Je sais que c'est facile, mais ça m'amuse.
Aidés par les Cours des Monnaies, les rois achetaient ou ramassaient les «espèces monétaires» (or, argent, cuivre), les faisaient frapper (admirablement à partir de 1640), et tentaient d'en régenter le cours au mieux de leurs intérêts, par des «ordonnances monétaires» d'application difficile. Difficultés qui vinrent assez rarement de la mauvaise volonté des provinces et des corps, mais de réalités internationales. La monnaie française n'avait que la valeur que lui accordaient les grands marchands, toujours internationaux: les négociants et armateurs français la connaissaient évidemment très bien, et tâchaient d'en jouer. D'autre part, les rois jouèrent jusqu'en 1726 de dévaluations par cascades successives; elles leur permettaient d'éponger une partie de leur dettes,— vieux système si allègrement repris en notre XXe siècle. Il régnaient mieux sur la petite monnaie intérieure, la monnaie des contribuables, malgré des «émotions» monétaires, aux XVIe et XVIIe siècles. Le grand marché international, où régnait de plus en plus des «constellations» de familles de banquiers, était appelé à leur réserver, au XVIIIe siècle, quelques mauvaises surprises. C'est que le «crédit» y régnait, qui reposait sur la «confiance» que peuvent donner un «potentiel» économique solide, et surtout une gestion sage. Elle fut perdue, on le sait, vers la fin du règne de Louis XVI — ce qui pose un problème non mineur de «causes» de la Révolution.

Pierre Goubert, L'Ancien Régime - 2 : les pouvoirs, Armand Colin collection U (1979), pp.34-35



Jurgen Habermas1 a bien décrit comment le principe de publicité est le principe de contrôle que le public bourgeois, composé d'individus cultivés, capables de raisonner, a opposé à la pratique du secret propre à l'État absolu. Créateur d'une véritable sphère publique, ce principe circonscrit, à partir du XVIIIe siècle, «un nouvel espace où tente de s'effectuer une médiation entre la société et l'État, sous forme d'une ''opinion publique'' qui vise à transformer la nature de la domination. Ainsi, dès la fin du XVIIe en Angleterre, et en France à partir des années 1730, se constitue une instance de jugement fondée sur l'usage «public» de leur raison par les personnes privées, de sorte que, au travers des salons, cafés, et clubs littéraires, notamment, se forme une «opinion publique» à l'examen de laquelle rien et nul, pas même le roi, ne peut se soustraire.

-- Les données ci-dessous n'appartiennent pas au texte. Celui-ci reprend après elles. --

-- ==== Sys2Proof/Machine/Lanes.lean ====
section
/-! DEFINITION. The lane protocol: what each till message does, R41 to R55. -/

namespace Sys2Proof.Machine

/-- The malformed-message count rises (R42). -/
def countMalformed (s : State) : State := { s with tsu := { s.tsu with malformed := bump max16 s.tsu.malformed } }

/-- A lane's foreign-message count rises (R42). -/
def countForeign (lane : Nat) (s : State) : State :=
  s.setSession lane { s.session lane with foreign := bump max16 (s.session lane).foreign }

/-- A lane frame is taken while the part runs and tills are served, and its lane is one of the 64 (R42). -/
def laneFrame (lane : Nat) (f : State → State) (s : State) : State :=
  whileRunning (fun s => if s.tsu.serving then (if laneOk lane then f s else countMalformed s) else s) s

/-! ### JOIN (R45) -/

/-- The session of an admitted till, before it settles (R45). DESIGN CHOICE, logs 29 and 50. -/
def Session.joined (src : HwAddr) (t : Text) (nextPoll : Nat) (x : Session) : Session :=
  { x with
    state := .ready, station := some src, tillId := some t, missed := 0, service := false, seenOwed := false, last := none
    lostSince := none, lostReason := none, nextPoll := some nextPoll, polled := false, heard := false }

/-- A till is admitted, its open basket restored, and answered WELCOME (R45). -/
def admitTill (src : HwAddr) (lane : Nat) (t : Text) (s : State) : State :=
  let s := s.setSession lane ((s.session lane).joined src t (s.elapsed + s.tsu.pollPeriod))
  let s := settle lane (s.setBasket lane (s.basket lane).restored)
  sendLane src [.welcome lane (s.session lane).state s.tsu.pollPeriod (s.basket lane).summary] s

/-- A JOIN refused with ROSTER and a fault (R45). -/
def refuseJoin (src : HwAddr) (lane code : Nat) (d : FaultDetail) (s : State) : State :=
  (sendLane src [.refuse lane none .roster] s).logFault .till code d

/-- The TSU takes a JOIN (R42, R45). DEDUCED, log 46. -/
def joinLane (src : HwAddr) (lane : Nat) (t : Text) (s : State) : State :=
  let x := s.session lane
  if x.state.isPresent && x.station != some src then refuseJoin src lane 101 (.secondStation lane t src) s
  else if x.state.isPresent && !tillIdOk t then sendLane src [.refuse lane none .badMessage] s
  else if (s.roster lane).admits t then admitTill src lane t s
  else refuseJoin src lane 102 (.notAdmitted lane t) s

/-- A JOIN frame. -/
def joinFrame (src : HwAddr) (lane : Nat) (tillId : Text) : State → State := laneFrame lane (joinLane src lane tillId)

/-- JOIN (R45). -/
def execLaneJoin (src : HwAddr) (lane : Nat) (tillId : Text) (s : State) : Out := .next (joinFrame src lane tillId s)

/-! ### STATUS (R46, R48) -/

/-- The TILL-SERVICE report of a STATUS (R48). -/
def serviceReport (lane : Nat) (x : Session) (i : Indications) : ReportBody :=
  .tillService lane x.tillId i.drawerOpen i.printerLow i.basketOpen

/-- A STATUS from the joined station (R46, R48). -/
def recordStatus (lane : Nat) (i : Indications) (s : State) : State :=
  let x := s.session lane
  let s := s.setSession lane { x with missed := 0, lastStatus := some i, heard := true, service := x.service || i.service }
  if i.service && !x.service then s.report (serviceReport lane x i) else s

/-- The TSU takes a STATUS (R42, R46). -/
def statusLane (src : HwAddr) (lane : Nat) (i : Indications) (s : State) : State :=
  let x := s.session lane
  if x.state.isPresent then (if x.station = some src then recordStatus lane i s else countForeign lane s) else s

/-- A STATUS frame. -/
def statusFrame (src : HwAddr) (lane : Nat) (ind : Indications) : State → State := laneFrame lane (statusLane src lane ind)

/-- STATUS (R46). -/
def execLaneStatus (src : HwAddr) (lane : Nat) (ind : Indications) (s : State) : Out := .next (statusFrame src lane ind s)

/-! ### Numbered messages (R42, R43) -/

/-- A session keeps the number of the message it took and its reply (R43). -/
def keepReply (lane msg : Nat) (r : LaneMessage) (s : State) : State :=
  s.setSession lane { s.session lane with last := some ⟨msg, r⟩ }

/-- The kept reply, where the number is the kept one (R43). -/
def Session.repeated (msg : Nat) (x : Session) : Option LaneMessage :=
  match x.last with | some l => if l.number = msg then some l.reply else none | none => none

/-- A new message is taken: its effect, its reply sent, and number and reply kept (R43). -/
def takeNew (src : HwAddr) (lane msg : Nat) (f : State → State × LaneMessage) (s : State) : State :=
  sendLane src [(f s).2] (keepReply lane msg (f s).2 (f s).1)

/-- OPEN, ASK, VOID, CLOSE or CANCEL is taken by R42 and R43: REFUSE STATE for a lane that is not present, discarded from a
foreign station, repeated, refused BAD_MESSAGE where a field is out of range (which is not kept, log 18), or taken as new. That BAD_MESSAGE
comes before LOCKED, STATE and HOLD_NEW is DESIGN CHOICE, log 73. -/
def numbered (src : HwAddr) (lane msg : Nat) (inRange : Bool) (f : State → State × LaneMessage) (s : State) : State :=
  let x := s.session lane
  if x.state.isPresent = false then sendLane src [.refuse lane (some msg) .state] s
  else if x.station ≠ some src then countForeign lane s
  else match x.repeated msg with
    | some r => sendLane src [r] s
    | none => if messageOk msg && inRange then takeNew src lane msg f s else sendLane src [.refuse lane (some msg) .badMessage] s

/-- A basket message in LOCKED_OUT, or with no basket open, is refused (R51, R53 to R55). -/
def onBasket (lane msg : Nat) (f : Basket → State → State × LaneMessage) (s : State) : State × LaneMessage :=
  if (s.session lane).state = .lockedOut then (s, .refuse lane (some msg) .locked)
  else if (s.basket lane).isOpen then f (s.basket lane) s
  else (s, .refuse lane (some msg) .state)

/-! ### OPEN (R50) -/

/-- A basket opened (R50). -/
def Basket.opened (epoch now : Nat) (b : Basket) : Basket := ⟨true, next32 b.sequence, epoch, now, false, false, [], none, none⟩

/-- An ANSWER with line number 0, as OPEN and CANCEL are answered (R50, R55). -/
def lineZero (lane msg sequence : Nat) : LaneMessage := .answer lane msg 0 0 none false false 0 sequence

/-- The TSU takes an OPEN (R50). -/
def openLane (lane msg : Nat) (s : State) : State × LaneMessage :=
  match (s.session lane).state with
  | .ready =>
    let b := (s.basket lane).opened s.itb.epoch s.now
    (settle lane (s.setBasket lane b), lineZero lane msg b.sequence)
  | .held => (s, .refuse lane (some msg) (if (s.basket lane).isOpen then .state else .holdNew))
  | .lockedOut => (s, .refuse lane (some msg) .locked)
  | _ => (s, .refuse lane (some msg) .state)

/-- An OPEN frame. -/
def openFrame (src : HwAddr) (lane msg : Nat) : State → State := laneFrame lane (numbered src lane msg true (openLane lane msg))

/-- OPEN (R50). -/
def execLaneOpen (src : HwAddr) (lane msg : Nat) (s : State) : Out := .next (openFrame src lane msg s)

/-! ### ASK (R51, R52) -/

/-- The line a line answer makes (R52). -/
def lineOf (number code quantity band : Nat) (a : LineAnswer) : Line :=
  ⟨number, code, quantity, a.amount, a.used, a.version, a.terms, band, a.labelLag, false⟩

/-- A line appended, and its ANSWER (R52). -/
def makeLine (lane msg code quantity band : Nat) (a : LineAnswer) (b : Basket) (s : State) : State × LaneMessage :=
  let l := lineOf (b.lines.length + 1) code quantity band a
  (s.setBasket lane { b with lines := b.lines ++ [l] },
   .answer lane msg l.number l.amount (some l.used) l.labelLag false (runningTotal (b.lines ++ [l])) b.sequence)

/-- The PCU's answer to an ASK, made a line or refused; 200 lines are the most (R51, orders 6 to 8). -/
def priceLine (lane msg code quantity band : Nat) (answer : Except TillRefusal LineAnswer) (b : Basket) (s : State) : State × LaneMessage :=
  if 200 ≤ b.lines.length then (s, .refuse lane (some msg) .basketFull)
  else match answer with
    | .ok a => makeLine lane msg code quantity band a b s
    | .error e => (s, .refuse lane (some msg) e)

/-- An ASK for a code that no record has (R51, orders 3 and 4). -/
def askUnknown (lane msg code quantity : Nat) (keyed : Option Nat) (b : Basket) (s : State) : State × LaneMessage :=
  match (s.roster lane).policy, keyed with
  | .refuse, _ => (s, .refuse lane (some msg) .unknownItem)
  | .openPrice, none => (s, .refuse lane (some msg) .priceRequired)
  | .openPrice, some p =>
    priceLine lane msg code quantity (s.roster lane).band (computeOpenLine p quantity (runningTotal b.lines)) b s

/-- An ASK for a code that has a record, as read (R51, order 5). -/
def askKnown (lane msg quantity : Nat) (r : ItemRecord) (b : Basket) (s : State) : State × LaneMessage :=
  match r.current with
  | some c =>
    if r.blocked || r.damaged then (s, .refuse lane (some msg) .notForSale)
    else priceLine lane msg r.code quantity r.band (computeLine c r.version r.previous quantity (runningTotal b.lines)) b s
  | none => (s, .refuse lane (some msg) .notForSale)

/-- The one reading of an ASK's item record, at order 3, with its check (R22, R51). -/
def askRead (mem : MemFaults) (code : Nat) (s : State) : State := if codeOk code then checkItem mem code s else s

/-- The record an ASK's code has; none for a code out of range (R51). -/
def askItem (code : Nat) (s : State) : Option ItemRecord := if codeOk code then s.item code else none

/-- An ASK with a basket open (R51). -/
def askLine (mem : MemFaults) (lane msg code quantity : Nat) (keyed : Option Nat) (b : Basket) (s : State) : State × LaneMessage :=
  match askItem code (askRead mem code s) with
  | some r => askKnown lane msg quantity r b (askRead mem code s)
  | none => askUnknown lane msg code quantity keyed b (askRead mem code s)

/-- An ASK frame. -/
def askFrame (src : HwAddr) (lane msg code quantity : Nat) (keyed : Option Nat) (mem : MemFaults) : State → State :=
  laneFrame lane (numbered src lane msg true (onBasket lane msg (askLine mem lane msg code quantity keyed)))

/-- ASK (R51). -/
def execLaneAsk (src : HwAddr) (lane msg code quantity : Nat) (keyed : Option Nat) (mem : MemFaults) (s : State) : Out :=
  .next (askFrame src lane msg code quantity keyed mem s)

/-! ### VOID (R53) -/

/-- The lines with line `n` voided. -/
def voidAt (n : Nat) (ls : List Line) : List Line := ls.map fun l => if l.number = n then { l with voided := true } else l

/-- A VOID with a basket open (R53). -/
def voidLine (lane msg line : Nat) (b : Basket) (s : State) : State × LaneMessage :=
  match b.lines.find? (fun l => l.number == line) with
  | none => (s, .refuse lane (some msg) .badLine)
  | some l =>
    (s.setBasket lane { b with lines := voidAt line b.lines },
     .answer lane msg line l.amount (some l.used) l.labelLag true (runningTotal (voidAt line b.lines)) b.sequence)

/-- A VOID frame. -/
def voidFrame (src : HwAddr) (lane msg line : Nat) : State → State :=
  laneFrame lane (numbered src lane msg true (onBasket lane msg (voidLine lane msg line)))

/-- VOID (R53). -/
def execLaneVoid (src : HwAddr) (lane msg line : Nat) (s : State) : Out := .next (voidFrame src lane msg line s)

/-! ### CLOSE and CANCEL (R54, R55) -/

/-- A CLOSE with a basket open and a known tender (R54). -/
def closeLane (mem : MemFaults) (lane msg : Nat) (tender : Tender) (b : Basket) (s : State) : State × LaneMessage :=
  match journalAppend mem (saleRecord lane tender s) s with
  | (s', some seq) =>
    (closeBasket lane s', .total lane msg (basketTotal b.lines) (bandTaxes s.itb.rates b.lines) seq b.sequence)
  | (s', none) => (s', .refuse lane (some msg) .journalFull)

/-- A CLOSE frame. -/
def closeFrame (src : HwAddr) (lane msg tender : Nat) (mem : MemFaults) : State → State :=
  laneFrame lane (numbered src lane msg (tenderOf tender).isSome
    (onBasket lane msg (closeLane mem lane msg ((tenderOf tender).getD .other))))

/-- CLOSE (R54). -/
def execLaneClose (src : HwAddr) (lane msg tender : Nat) (mem : MemFaults) (s : State) : Out :=
  .next (closeFrame src lane msg tender mem s)

/-- A CANCEL with a basket open (R55). -/
def cancelLane (mem : MemFaults) (lane msg : Nat) (b : Basket) (s : State) : State × LaneMessage :=
  match journalAppend mem (.void (basketHeader lane (s.session lane).tillId s) b.lines) s with
  | (s', some _) => (closeBasket lane s', lineZero lane msg b.sequence)
  | (s', none) => (s', .refuse lane (some msg) .journalFull)

/-- A CANCEL frame. -/
def cancelFrame (src : HwAddr) (lane msg : Nat) (mem : MemFaults) : State → State :=
  laneFrame lane (numbered src lane msg true (onBasket lane msg (cancelLane mem lane msg)))

/-- CANCEL (R55). -/
def execLaneCancel (src : HwAddr) (lane msg : Nat) (mem : MemFaults) (s : State) : Out := .next (cancelFrame src lane msg mem s)

/-- A lane frame that cannot be decoded, of an unknown kind, or for no lane; before tills are served it is discarded uncounted like
any other (R42). -/
def malformedFrame : State → State := whileRunning fun s => if s.tsu.serving then countMalformed s else s

/-- LANE_MESSAGE_MALFORMED (R42). -/
def execLaneMessageMalformed (s : State) : Out := .next (malformedFrame s)

end Sys2Proof.Machine
end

Dans son cas particulier, l'échec de la Chambre des comptes tient dans son incapacité à convaincre le roi de la «contre-productivité du secret», selon l'expression de Pierre Rosanvallon2. L'opacité notamment financière se révèle un piège pour l'État absolutiste, qui perd ainsi la confiance d'une société qui fait l'expérience de formes nouvelles de délibération et de publicité. L'existence des chambres des comptes ne garantit plus aux yeux des contemporains ''la transparence qui aurait pu désamorcer les révoltes contre l'impôt'': c'est au contraire «le secret des finances comme principe» qui l'emportera jusqu'à la fin de l'Ancien Régime. […].

On retiendra donc que, sous l'Ancien Régime, si le contrôle ''juridictionnel'' des comptes par les chambres a pu exister, quoique de moins en moins étendu, le contrôle ''politique'' des finances de l'État était, lui, dès l'origine volontairement entravé. L'effet de ce refus d'une transparence politique de la gestion des finances a été peut-être la cause profonde de la Révolution de 1789 au moment où la monarchie française terriblement endettée se trouve dépendre du nouveau monde de l'économie financière, celui du crédit.

Rémi Pellet, La Cour des comptes, La découverte (1998), pp.14-15





1 : Junger Habermas, L'Espace public, Payot, 1978.
2 : Pierre Rosanvallon, L'État en France, de 1789 à nos jours, Seuil, 1990, p.27.